> **What to work on**: Give back, word for word, the line that contains "theorem test_memory_lists_unlisted : Memory.wf" and every line that follows it in the data below.

> **Data for analysis**:
-- ==== Sys2Proof/Laws/PerInstr.lean ====
section
/-! SUPPORT. The statements made of every instruction, one lemma for each constructor. -/

/-- The instruction is well formed, and its encoding has as many bytes as its own first byte says (30_encoding.md R303). -/
def Sys2Proof.Laws.Encoding.Statement (i : Sys2Proof.Instr) : Prop :=
  i.wellFormed = true ∧ (Sys2Proof.encode i).length = Sys2Proof.instrLength ((Sys2Proof.encode i).headD 0)
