-- ==== Sys2Proof/Tests/Slice0.lean ====
section
/-! SUPPORT. Tests of single decodes and single steps, their expected values from the spec: the encodings of 30_encoding.md and
opcode_table.json, the vectors of 95_test_vectors.md (named in the theorem's name); and, for each obligation with hypotheses, states and
operands that meet them. -/

namespace Sys2Proof.Tests

open Sys2Proof.Machine

set_option maxRecDepth 100000

/-! ## Well-formedness -/

theorem test_params_default_wellFormed : ({} : Params).wellFormed = true := by decide
theorem test_params_longest_mode3_wellFormed : ({ mode3T := 375 } : Params).wellFormed = true := by decide
theorem test_params_mode3_too_long : ({ mode3T := 376 } : Params).wellFormed = false := by decide
theorem test_cartridge_three_banks : ({ Launch.blank.cart with romBanks := 3 } : Cartridge).romBanksOk = false := by decide
theorem test_cartridge_odd_ram : ({ Launch.blank.cart with ramSize := 4096 } : Cartridge).ramSizeOk = false := by decide
theorem test_cartridge_rumble_on_rom_only : ({ Launch.blank.cart with rumble := true } : Cartridge).rumbleOk = false := by decide
theorem test_cartridge_ill_formed : ({ Launch.blank.cart with romBanks := 1024 } : Cartridge).wellFormed = false := by decide
theorem test_rom_too_short : ({ length := 0x14F, cells := [] } : RomImage).lengthOk = false := by decide
theorem test_rom_shortest : ({ length := 0x150, cells := [] } : RomImage).lengthOk = true := by decide
theorem test_launch_ill_formed : ({ Launch.blank with rom := { length := 0x14F, cells := [] } } : Launch).wellFormed = false := by decide
theorem test_launch_blank_wellFormed : Launch.blank.wellFormed = true := by decide
theorem test_instr_wellFormed : (Instr.stop 0x5A).wellFormed = true := by decide
theorem test_memory_not_rising : Memory.wf [(0xC001, 1), (0xC000, 2)] = false := by decide
theorem test_memory_repeats : Memory.wf [(0xC000, 1), (0xC000, 2)] = false := by decide
theorem test_memory_lists_unlisted : Memory.wf [(0xC000, 0)] = false := by decide
theorem test_memory_outside : Memory.within (placeOk 0) [(0x7FFF, 1)] = false := by decide

/-! ## Decoding: one word for each constructor, from the table's match value; immediate bytes 0x34 0x12, or 0x5A -/

/-- The instruction that the bytes are, when they are exactly one. -/
def decoded (bs : List Byte) : Option Instr :=
  match decode bs with
  | .ok (i, []) => some i
  | _ => none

> **Output of the exercise**:
theorem test_memory_lists_unlisted : Memory.wf [(0xC000, 0)] = false := by decide
theorem test_memory_outside : Memory.within (placeOk 0) [(0x7FFF, 1)] = false := by decide

/-! ## Decoding: one word for each constructor, from the table's match value; immediate bytes 0x34 0x12, or 0x5A -/

/-- The instruction that the bytes are, when they are exactly one. -/
def decoded (bs : List Byte) : Option Instr :=
  match decode bs with
  | .ok (i, []) => some i
  | _ => none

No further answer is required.